Like a huwwicane

Monday marked the 75th anniversary of Bugs Bunny’s first appearance. Icon and Coyote-level mischief maker, tormentor of ducks and Fudds and violent cowboys, Bugs tapped into all kinds of pop culture in search of plots and laffs (as we spell it in the business). It takes true genius to mine laughs from Richard Wagner:

John Philip Sousa, subject of Patrick Warfield’s Making the March King, made it a point to introduce Wagner’s towering works to his American audiences. The Marine Band he led could draw on one of the deepest repertoires of any then-touring band, and Sousa loved to program both contemporary and well-known European pieces. Not that even he didn’t have missteps:

Sousa later wrote that he had been warned of the highbrow tastes that permeated Pittsburgh and so had programmed the best works of Brahms, Bach, Wagner, and Strauss.
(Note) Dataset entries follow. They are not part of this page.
-- ==== Sys2Proof/Machine/Ops.lean ====
section
/-! DEFINITION. The named operations over the state that every family shares: access to its tables,
register words and counters, the parts of the variant, device time, the ledger's counting and the
event counters. -/

namespace Sys2Proof.Machine

open Sys2Proof

/-! ### Parts of the variant -/

/-- R1, R2: port groups of the variant. -/
def State.nGroups (s : State) : Nat := if s.ident.variant = .hj4816c then 6 else 8

/-- R1: logical ports of the variant. -/
def State.nPorts (s : State) : Nat := 32 * s.nGroups

/-- R1: clusters of the variant. -/
def State.nClusters (s : State) : Nat := 8 * s.nGroups

/-! ### Power domains and device time -/

/-- R369: one domain. -/
def State.dmn (s : State) (k : Nat) : Domain := tget (fun _ => {}) s.dom k

/-- One domain written. -/
def State.setDmn (s : State) (k : Nat) (d : Domain) : State :=
  { s with dom := tset (fun _ => {}) s.dom k d }

/-- R370: a domain's last completed shade is Active. -/
def State.isActive (s : State) (k : Nat) : Bool := (s.dmn k).shade = .active

/-- R444: a domain's last completed shade is Active or Pale. -/
def State.isLit (s : State) (k : Nat) : Bool :=
  (s.dmn k).shade = .active || (s.dmn k).shade = .pale

/-- R370: the code of a shade. -/
def Shade.code : Shade → Nat
  | .active => 0
  | .pale => 1
  | .grey => 2
  | .slate => 3
  | .black => 4

/-- R378: a clock domain has not lost its PLL. -/
def State.clkOk (s : State) (i : Nat) : Bool := ! s.clk.lost.contains i

/-- R369, R377, R378: a domain is Active and a clock domain in it runs. -/
def State.runs (s : State) (dom clk : Nat) : Bool := s.isActive dom && s.clkOk clk

/-- R369: the domain numbers. -/
def domDram : Nat := 3
/-- R369. -/
def domTbl : Nat := 4
/-- R369. -/
def domTel : Nat := 5
/-- R369. -/
def domPg (n : Nat) : Nat := 6 + n
/-- R369. -/
def domSx (n : Nat) : Nat := 14 + n
/-- R369. -/
def domBuf (i : Nat) : Nat := 22 + i

/-- R403: the functional logic runs: no freeze is in force. -/
def State.live (s : State) : Bool := ! s.frz.frozen

/-- R403: registers are served until the clocks stop. -/
def State.regOn (s : State) : Bool := ! s.frz.stopped

/-- The pipes of a port group run. -/
def State.pgOn (s : State) (n : Nat) : Bool := s.live && s.runs (domPg n) (72 + n)

/-- A cluster runs. -/
def State.cluOn (s : State) (c : Nat) : Bool := s.live && s.runs (domPg (c / 8)) (80 + c)

/-- The command unit runs. -/
def State.tblOn (s : State) : Bool := s.live && s.runs domTbl 145

/-- The telemetry unit runs. -/
def State.telOn (s : State) : Bool := s.live && s.runs domTel 155

/-- The DRAM controller runs a channel. -/
def State.dramOn (s : State) (c : Nat) : Bool := s.live && s.runs domDram (149 + c)

/-- The host-side logic runs, and the link of a host. -/
def State.hostOn (s : State) (h : Nat) : Bool := s.live && s.clkOk 148 && s.clkOk (146 + h)

/-- R379: device time in ns. -/
def State.now (s : State) : Nat := s.time.now

/-- R379: what the time base has counted in ns, the steps of device time left out. Spans of time that the
device measures run on it (log entry 68). -/
def State.mono (s : State) : Nat := ((s.time.now : Int) - s.time.shift).toNat

/-- R71: device time modulo 2^48. -/
def State.now48 (s : State) : Nat := s.time.now % 2 ^ 48

/-- R71: a difference of two times modulo 2^48. -/
def age48 (now t : Nat) : Nat := (now + 2 ^ 48 - t % 2 ^ 48) % 2 ^ 48

/-! ### Register words and counters -/

/-- A stored register word: register `j` of a name, in instance `k` of its block. -/
def State.rg (s : State) (n : RegName) (k : Nat := 0) (j : Nat := 0) (i : Nat := 0) : Word :=
  tget heldReset s.held (regAddr n k i j)

/-- A stored register word written. -/
def State.setRg (s : State) (n : RegName) (k j : Nat) (v : Word) (i : Nat := 0) : State :=
  { s with held := tset heldReset s.held (regAddr n k i j) v }

/-- Bits set in a stored register word. -/
def State.orRg (s : State) (n : RegName) (k j : Nat) (v : Word) : State :=
  s.setRg n k j (s.rg n k j ||| v)

/-- R10: a 32-bit RC counter advances and saturates. -/
def State.bump (s : State) (n : RegName) (k j : Nat) (c : Nat := 1) : State :=
  s.setRg n k j (wd (sat 32 ((s.rg n k j).toNat + c)))

/-- A 16-bit RC count in bits 31:16 advances and saturates (R54, R94). -/
def State.bumpHigh (s : State) (n : RegName) (k j : Nat) : State :=
  let w := s.rg n k j
  s.setRg n k j (setFld w 31 16 (sat 16 (fld w 31 16 + 1)))

/-- A 64-bit counter, by its low word's register. -/
def State.ctr (s : State) (n : RegName) (k j : Nat) : BitVec 64 :=
  tget (fun _ => 0) s.wide (regAddr n k 0 j)

/-- R9: a 64-bit counter advances, modulo 2^64. -/
def State.addCtr (s : State) (n : RegName) (k j : Nat) (c : Nat := 1) : State :=
  { s with wide := tmod (fun _ => 0) s.wide (regAddr n k 0 j) fun v => v + BitVec.ofNat 64 c }

/-- R175: the number of a requester. -/
def reqNum : Req → Nat
  | .host0 => 0
  | .host1 => 1
  | .chain => 2

/-- The requester that a host is. -/
def hostReq (h : Nat) : Req := if h = 0 then .host0 else .host1

/-- R117: the reset value of a word private to a requester: that of a staging copy of a cluster's slot
table; every other such word is 0 at reset. -/
def privReset (k : Nat) : Word :=
  let a := k % 2 ^ 40
  if 0x10000000 ≤ a && a < 0x11000000 && a % 0x40000 == 0x10 then 0xE4E4E4E4
  else if 0x10000000 ≤ a && a < 0x11000000 && a % 0x40000 == 0x14 then 0xFFFF
  else 0

/-- A word private to a requester. -/
def State.pv (s : State) (r : Req) (a : Nat) : Word := tget privReset s.priv (reqNum r * 2 ^ 40 + a)

/-- A private word written. -/
def State.setPv (s : State) (r : Req) (a : Nat) (v : Word) : State :=
  { s with priv := tset privReset s.priv (reqNum r * 2 ^ 40 + a) v }

/-- An output added. -/
def State.emit (s : State) (o : Out) : State := { s with out := o :: s.out }

/-- A value that the spec leaves undefined, and the counter's advance (log entry 4). -/
def State.fresh (s : State) : Word × State := (Config.freeWord s.free, { s with free := s.free + 1 })

/-! ### Tables of parts -/

/-- One sub-port. -/
def State.port (s : State) (lp : Nat) : SubPort := tget (fun _ => {}) s.ports lp
/-- One sub-port written. -/
def State.setPort (s : State) (lp : Nat) (p : SubPort) : State :=
  { s with ports := tset (fun _ => {}) s.ports lp p }

/-- One cage, cage P of physical port P (R41). -/
def State.cage (s : State) (c : Nat) : Cage := tget (fun _ => {}) s.cages c
/-- One cage written. -/
def State.setCage (s : State) (c : Nat) (x : Cage) : State :=
  { s with cages := tset (fun _ => {}) s.cages c x }

/-- One group's cage bus. -/
def State.bus (s : State) (n : Nat) : CageBus := tget (fun _ => {}) s.buses n
/-- One cage bus written. -/
def State.setBus (s : State) (n : Nat) (x : CageBus) : State :=
  { s with buses := tset (fun _ => {}) s.buses n x }

/-- One port group. -/
def State.grp (s : State) (n : Nat) : Group := tget (fun _ => {}) s.groups n
/-- One port group written. -/
def State.setGrp (s : State) (n : Nat) (x : Group) : State :=
  { s with groups := tset (fun _ => {}) s.groups n x }

/-- A frame on its way to the buffer. -/
def State.pkt (s : State) (k : Nat) : Pkt := tget (fun _ => {}) s.pkts k
/-- A frame written. -/
def State.setPkt (s : State) (k : Nat) (x : Pkt) : State :=
  { s with pkts := tset (fun _ => {}) s.pkts k x }

/-- One cluster. -/
def State.clu (s : State) (c : Nat) : Cluster := tget (fun _ => {}) s.clusters c
/-- One cluster written. -/
def State.setClu (s : State) (c : Nat) (x : Cluster) : State :=
  { s with clusters := tset (fun _ => {}) s.clusters c x }

/-- The key of a thread. -/
def thrKey (c e t : Nat) : Nat := (c * 17 + e) * 8 + t
/-- One thread. -/
def State.thr (s : State) (k : Nat) : Thread := tget (fun _ => {}) s.threads k
/-- One thread written. -/
def State.setThr (s : State) (k : Nat) (x : Thread) : State :=
  { s with threads := tset (fun _ => {}) s.threads k x }

/-- One host's function. -/
def State.hst (s : State) (h : Nat) : HostFn := tget (fun _ => {}) s.hosts h
/-- One host's function written. -/
def State.setHst (s : State) (h : Nat) (x : HostFn) : State :=
  { s with hosts := tset (fun _ => {}) s.hosts h x }

/-- Ring `t` of host `h`. -/
def State.ring (s : State) (h t : Nat) : Ring := tget (fun _ => {}) s.rings (52 * h + t)
/-- A ring written. -/
def State.setRing (s : State) (h t : Nat) (x : Ring) : State :=
  { s with rings := tset (fun _ => {}) s.rings (52 * h + t) x }

/-- One DMA channel. -/
def State.chan (s : State) (n : Nat) : Chan := tget (fun _ => {}) s.dma n
/-- A DMA channel written. -/
def State.setChan (s : State) (n : Nat) (x : Chan) : State :=
  { s with dma := tset (fun _ => {}) s.dma n x }

/-- One DRAM channel. -/
def State.dch (s : State) (c : Nat) : DCh := tget (fun _ => {}) s.dram.ch c
/-- A DRAM channel written. -/
def State.setDch (s : State) (c : Nat) (x : DCh) : State :=
  { s with dram := { s.dram with ch := tset (fun _ => {}) s.dram.ch c x } }

/-- R26: what the resequencer holds for a port. -/
def State.held26 (s : State) (lp : Nat) : List (Nat × SeqItem) := tget (fun _ => []) s.reseq lp

/-- R206: the descriptors of a queue, in order of enqueue. -/
def State.queue (s : State) (q : Nat) : List Nat := tget (fun _ => []) s.buf.queues q

/-- One stored frame, by its address in cells. -/
def State.bufr (s : State) (b : Nat) : Buf := tget (fun _ => {}) s.buf.bufs b

/-- One descriptor. -/
def State.desc (s : State) (d : Nat) : Desc := tget (fun _ => {}) s.buf.descs d

/-! ### Event counters (R260) -/

/-- R260: every event counter whose selector word satisfies a test advances; the counters lie in the
TEL domain and count while it is Active (log entry 6). -/
def State.pmc (s : State) (hit : Word → Bool) (n : Nat) : State :=
  if s.isActive domTel then
    let base := 0x13022000
    let sel := s.held.filter fun e => base ≤ e.1 && e.1 < base + 4096 && hit e.2
    let one (w : Tab (BitVec 64)) (e : Nat × Word) : Tab (BitVec 64) :=
      tmod (fun _ => 0) w (0x13020000 + 2 * (e.1 - base)) fun v => v + BitVec.ofNat 64 n
    { s with wide := sel.foldl one s.wide }
  else s

/-- R260: PAR selects a parity. -/
def parSel (w : Word) (par : Bool) : Bool :=
  match fld w 27 26 with
  | 1 => ! par
  | 2 => par
  | _ => true

/-- R260: INSTANCE of sources 0x1 and 0x2 takes in a logical port's account; `n` ports are present, and an absent
port or group is no instance. -/
def instSel (n : Nat) (w : Word) (lp : Nat) : Bool :=
  let i := fld w 25 14
  (lp < n && (i == lp || i == 0x800 + lp / 32)) || i == 0xFFF

/-- R260: an event of a cluster (source 0x3). -/
def State.pmcCluster (s : State) (c ev : Nat) (n : Nat := 1) : State :=
  s.pmc (fun w => fld w 31 28 == 3 && fld w 25 14 == c && fld w 6 0 == ev) n

/-- R260: an event of a queue (source 0x4); one of an absent port is no instance. -/
def State.pmcQueue (s : State) (q ev : Nat) (n : Nat := 1) : State :=
  s.pmc (fun w => fld w 31 28 == 4 && fld w 25 14 == q && fld w 6 0 == ev && (q / 10 < s.nPorts || 2560 ≤ q)) n

/-! ### The ledger's counting (R246-R250) -/

/-- The number of a term, in the order of R268. -/
def Term.idx : Term → Nat
  | .inn => 0
  | .repl => 1
  | .inj => 2
  | .out => 3
  | .dStamp => 4
  | .dParse => 5
  | .dEng => 6
  | .dPol => 7
  | .dAdm => 8
  | .dRepl => 9
  | .dEgr => 10

/-- R260: EVENT of a term as source 0x1 numbers it. -/
def Term.event : Term → Nat
  | .inn => 0
  | .inj => 1
  | .dStamp => 2
  | .dParse => 3
  | .dEng => 4
  | .dPol => 5
  | .dAdm => 6
  | .repl => 7
  | .dRepl => 8
  | .out => 9
  | .dEgr => 10

/-- R247: a term on the left of the balance adds to the frames held. -/
def Term.enters : Term → Bool
  | .inn => true
  | .repl => true
  | .inj => true
  | _ => false

/-- R248: the term of a drop at a boundary. -/
def Boundary.term : Boundary → Term
  | .stamping => .dStamp
  | .parse => .dParse
  | .engines => .dEng
  | .policers => .dPol
  | .admission => .dAdm
  | .replication => .dRepl
  | .egress => .dEgr

/-- R265: BOUNDARY of a capture record. -/
def Boundary.code : Boundary → Nat
  | .stamping => 0
  | .parse => 1
  | .engines => 2
  | .policers => 3
  | .admission => 4
  | .replication => 5
  | .egress => 6

/-- The key of an account and a parity: a logical port's account. -/
def acctP (lp : Nat) (par : Bool) : Nat := 2 * lp + b2n par

/-- The key of the account of a logical port's group. -/
def acctG (lp : Nat) (par : Bool) : Nat := 2 * (256 + lp / 32) + b2n par

/-- R249: a frame of an origin port and parity belongs to an account. -/
def inAcct (acct lp : Nat) (par : Bool) : Bool := acct == acctP lp par || acct == acctG lp par

/-- R249: the frames that an account holds, counted where they are: those in the holding store that are not
yet admitted, and the descriptors, of frames in transmission too. -/
def State.heldBy (s : State) (acct : Nat) : Nat :=
  s.pkts.countP (fun e => inAcct acct e.2.stamp.lport e.2.stamp.epoch) +
    s.buf.descs.countP fun e => inAcct acct e.2.lport e.2.epoch

/-- R246-R250: `n` frames of an origin port and parity are counted under a term, in the port's account
and in its group's. -/
def State.book (s : State) (lp : Nat) (par : Bool) (t : Term) (n : Nat := 1) : State :=
  let c := tmod (fun _ => 0) s.led.cnt (acctP lp par * 16 + t.idx) (· + n)
  let c := tmod (fun _ => 0) c (acctG lp par * 16 + t.idx) (· + n)
  ({ s with led := { s.led with cnt := c } } : State).pmc
    (fun w => fld w 31 28 == 1 && instSel s.nPorts w lp && parSel w par && fld w 6 0 == t.event) n

/-- R254: the frames held device-wide with one parity. -/
def State.liveHeld (s : State) (par : Bool) : Nat :=
  s.pkts.countP (fun e => e.2.stamp.epoch == par) + s.buf.descs.countP fun e => e.2.epoch == par

/-- R256: a defined reason code; a drop with another is counted as BAD_REASON. -/
def reasonCode (c : Nat) : Nat :=
  if (1 ≤ c && c ≤ 0x30) || (0x50 ≤ c && c ≤ 0x7F) then c else 0x30

/-- R256, R260: a drop's reason is counted, in the port's account and in its group's. -/
def State.bookReason (s : State) (lp : Nat) (par : Bool) (code : Nat) : State :=
  let c := tmod (fun _ => 0) s.led.rsn (acctP lp par * 128 + code) (· + 1)
  let c := tmod (fun _ => 0) c (acctG lp par * 128 + code) (· + 1)
  ({ s with led := { s.led with rsn := c } } : State).pmc
    (fun w => fld w 31 28 == 2 && instSel s.nPorts w lp && parSel w par && fld w 6 0 == code) 1

/-- R259: a frame's line bytes. -/
def lineBytes (len : Nat) : Nat := max len 64 + 20

/-- R234: the limit of a bucket, in millionths of a byte. -/
def Bucket.limit (b : Bucket) : Int := (b.burst : Int) * 64000000

/-- R233, R353: a bucket filled to its limit. -/
def Bucket.full (b : Bucket) : Bucket := { b with tok := b.limit }

/-- R369: the telemetry unit counts while its domain is Active (log entry 6). -/
def State.telCount (s : State) (f : Telem → Telem) : State :=
  if s.isActive domTel then { s with tel := f s.tel } else s

/-- R259: line bytes of a logical port in a direction (0 in, 1 out). -/
def State.addLine (s : State) (lp dir len : Nat) : State :=
  let f (v : Nat) := v + lineBytes len
  let s : State := { s with tel := { s.tel with bytes := tmod (fun _ => 0) s.tel.bytes (2 * lp + dir) f } }
  s.telCount fun t => { t with bwWin := tmod (fun _ => 0) t.bwWin (2 * lp + dir) f }

/-- R258: ENQ of a queue. -/
def State.telEnq (s : State) (q : Nat) : State :=
  (s.telCount fun t => { t with enq := tmod (fun _ => 0) t.enq q (· + 1) }).pmcQueue q 0

/-- R258: REFUSED of a queue. -/
def State.telRefused (s : State) (q : Nat) : State :=
  (s.telCount fun t => { t with refused := tmod (fun _ => 0) t.refused q (· + 1) }).pmcQueue q 3

/-- R257, R258: a sojourn in ns enters its queue's histogram, in a bin that saturates. -/
def State.telBin (s : State) (q sojourn : Nat) : State :=
  let k := min 31 (Nat.log2 sojourn - 4)
  s.telCount fun t => { t with bins := tmod (fun _ => 0) t.bins (32 * q + k) fun v => sat 32 (v + 1) }

end Sys2Proof.Machine
end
Expecting wild applause after the first number (the overture to Rossini’s William Tell), Sousa turned to the audience but was greeted with only silence.

After several repetitions of this cold reception, the bandmaster ordered his men to pull up “Annie Rooney,” and suddenly “strong men wept with delight, husbands threw their arms about their astonished wives and the rest of the evening was, without question, Annie Rooney’s!” This story might be taken for an exaggeration had it not been substantially confirmed by the press, one paper noting that the audience was so delighted to hear “Annie Rooney” just as the First Lady “hears it every time the band plays at the White House . . . that they had to have ‘Annie’ over again.”

Thus did Sousa learn a valuable lesson: as much as the band may want to play the new stuff, the audience will just want the hits.